Fig. 1  a Schematic of the manufacturing procedure for a 3D large-scale fused silica microchannel reactor, which consists of three main steps: (i) Ultrafast laser 3D modification; (ii) Selective chemical etching; (iii) Carbon dioxide laser irradiation. The right panel in each step presents a close-up view of the processed structure indicated by a dashed rectangle on the left panel. b Photographs of a processed fused silica glass plate with a size of 78 mm × 63 mm × 3 mm (left panel) and top-view optical micrographs of 3D glass microstructures (right panel) in the plate at each step in a. The width, height, and length of the whole microchannel in b were approximately 1.53, 0.25, and 475 mm, respectively.

For high-performance UV photochemical synthesis, the substrate material of the microreactor is of vital importance for high-efficiency utilization of UV photon energies. Transmittance curves of commercial borosilicate glass (the most commonly used materials for continuous-flow microchannel reactors) and fused silica with different thicknesses were measured and compared at multiple wavelengths ranging from 200 nm to 320 nm to identify the superior advantages of fused silica for UV photochemical microreactors. As shown in the left panel of Fig. 2, for borosilicate glass samples with different thicknesses, there was strong absorption of UV photon energies. Moreover, the transmittance of the glass severely decreased as the thickness increased. For instance, as presented in the right panel of Fig. 2, when the thickness of borosilicate glass increased from 1 mm to 3 mm, the corresponding transmittance value reduced from ~61.5% to ~14.4% at 275 nm. In contrast, the fused silica glass sample with different thicknesses exhibited high transmission rates at all the wavelengths in the range of 200–320 nm. Especially, as shown in the right panel of Fig. 2, the transmittance values of all fused silica samples were maintained to be above 90% at the wavelengths of 255, 275, 290, and 310 nm regardless of thickness. Therefore, the adoption of fused silica as reactor material is highly preferable to achieve a high photon utilization rate for UV photochemical synthesis.

Fig. 2  (Left) Transmittance curves of borosilicate glass and fused silica with different thicknesses at the wavelength from 200 nm to 320 nm; (Right) Comparison of the transmittances of borosilicate glass and fused silica with different thicknesses at the wavelengths of 255, 275, 290, and 310 nm.

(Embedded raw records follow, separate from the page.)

/-- The place of a transfer's parked piece whose VA at the part is va. -/
def Remote.parkedAt (x : Remote) (va : Nat) : Option Nat :=
  x.parked.find? fun p => x.todo.any (fun q => q.2.1 == p && decide (placeVa x.pieces p ≤ va ∧ va < placeVa x.pieces p + q.2.2)) ||
    x.data.any fun q => q.1 == p && decide (placeVa x.pieces p ≤ va ∧ va < placeVa x.pieces p + q.2.length)

/-- A transfer's piece at va is parked no more, after a reply (R347): a RESUME, for number `n` of the parked writes if it is one. -/
def State.unparkRemote (s : State) (region : Option Nat) (c id va : Nat) (resumed : Bool) (n : Option Nat) : State :=
  match (s.owner region c).bind (·.findRemote id) with
  | some x => s.modOwner region c (·.setRemote
      { x with
        resumed := x.resumed || (resumed && x.fin.isNone)
        order := if resumed && x.fin.isNone then (n.toList ++ x.order.toList).min? else x.order
        parked := x.parked.erase ((x.parkedAt va).getD (2 ^ 64)) })
  | none => s

/-- An operation of core c of a region, which may be swapped out, ends with a status. -/
def State.endOwned (s : State) (region : Option Nat) (c : Nat) (g : Engine) (id code cause prog : Nat) (recd : Option Nat) :
    State :=
  match (s.owner region c).bind (·.findOp g id) with
  | none => s
  | some o =>
    let o := { o with flags := o.flags ||| o.partFlags }
    let x : Ending := { code := code, cause := cause, prog := prog, recd := recd }
    if s.regionOf c = region then s.endOp c g o code cause prog recd
    else if s.pieceParked region c g id then s.modOwner region c (·.setOp g (o.over x))
    else if s.mustWait region c (o.outcome code cause prog) then
      s.modOwner region c (·.setOp g (o.over { x with place := some (s.endPlace region c) }))
    else
      let (s, o) := s.lastLine region c o
      let s := s.modOwner region c fun k => (((k.dropOp g id).syncStreams o).logFirst o).orFlags o.flags
      let s :=
        if ((s.owner region c).map (·.flagTrap o.flags)).getD false then
          s.postFor region c true 0x0F g.src 0 o.epc o.handle o.flags 0
        else s
      let s := match recd with
        | some v => s.postFor region c (cause == 0x13) cause g.src 0 o.epc o.handle v (statusWord code cause prog)
        | none => s
      s.sendArrival (.engine c) (o.outcome code cause prog)

/-- An operation that is over goes when nothing of it is parked any more. -/
def State.settlePiece (s : State) (region : Option Nat) (c : Nat) (g : Engine) (id : Nat) : State :=
  match ((s.owner region c).bind (·.findOp g id)).bind (·.fin), (s.owner region c).bind (·.findRemote id) with
  | some x, _ => if x.place.isSome then s else s.endOwned region c g id x.code x.cause x.prog x.recd
  | none, some y => match y.fin with
    | some x => if g = .copy ∧ x.place.isNone then s.endRemote region c y x.code x.cause x.prog x.recd else s
    | none => s
  | none, none => s

/-- ABORT for a parked piece: its operation ends with status 3, CAUSE 0x13 and the recorded trap (R195, R347), unless another piece has
ended it. -/
def State.abortPiece (s : State) (region : Option Nat) (c : Nat) (g : Engine) (id va : Nat) : State :=
  match (s.owner region c).bind (·.findOp g id) with
  | none => s
  | some o =>
    if o.fin.isSome then s.settlePiece region c g id
    else s.endOwned region c g id 3 0x13 (min (o.prog + o.part) (2 ^ 32 - 1)) (some va)

/-! ### Lines filled by a device write (R199, R219, R259) -/

/-- The full/empty bits of n lines of a core's own scratchpad, from offset a on. -/
def Core.setEmpty (k : Core) (a : Nat) (v : Bool) : Core :=
  k.modScr fun m => { m with empty := Sparse.set false m.empty (a / 64) v }

end Sys2Proof.Machine
end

After the manufacture of the fused silica microchannel reactor, we built a continuous-flow UV photochemical synthesis system as illustrated in Fig. 3a. This system comprises a plunger pump, a fused silica microchannel reactor, a UV LED array light source, a surface heater, an external back-pressure valve, and a cooling box. The inlet and outlet of the fused silica microchannel reactor were connected to the plunger pump and a back-pressure valve using polytetrafluoroethylene (PTFE) tubes, respectively. The bottom surface (i.e., the surface of the microreactor without the sealed access holes) of the microchannel reactor was attached to the surface heater while the top surface was attached to the UV LED light source. The entire device was of a sandwich layout in the order of LED-light source, fused silica microreactor, and surface heater. The interior temperature (available in the range of 25–350 °C) and pressure (available in the range of 0–3.5 MPa) of the microchannel reactor were controlled by the surface heater and back-pressure valve, respectively. The solutions of raw materials in a glass container were first pumped by the plunger pump into the microchannel reactor at the controlled back pressures and temperatures. Then, the on-chip photochemical reaction was performed under UV light irradiation. After flowing through the back-pressure value, the high-temperature reactants were cooled down to room temperature or even lower in the cooling box (the cooling medium could be liquid nitrogen, dry ice, and ice water, among others) before entering the final collection containers. The UV-LED array light source is composed of an array of UV-LED lamp beads at predesignated wavelengths. The irradiation power of the surface light source is determined by the power of a single lamp bead, the number of lamp beads per unit area, and the wiring density. Fig. 3b presents a typical photo of a continuous-flow UV photochemical synthesis system in a fume hood. As compared with conventional UV photochemical systems based on batch-production methods, our home-built system provides superior performance for thermal management and UV light utilization of microreactor, which holds great potential for high-throughput and large-scale production.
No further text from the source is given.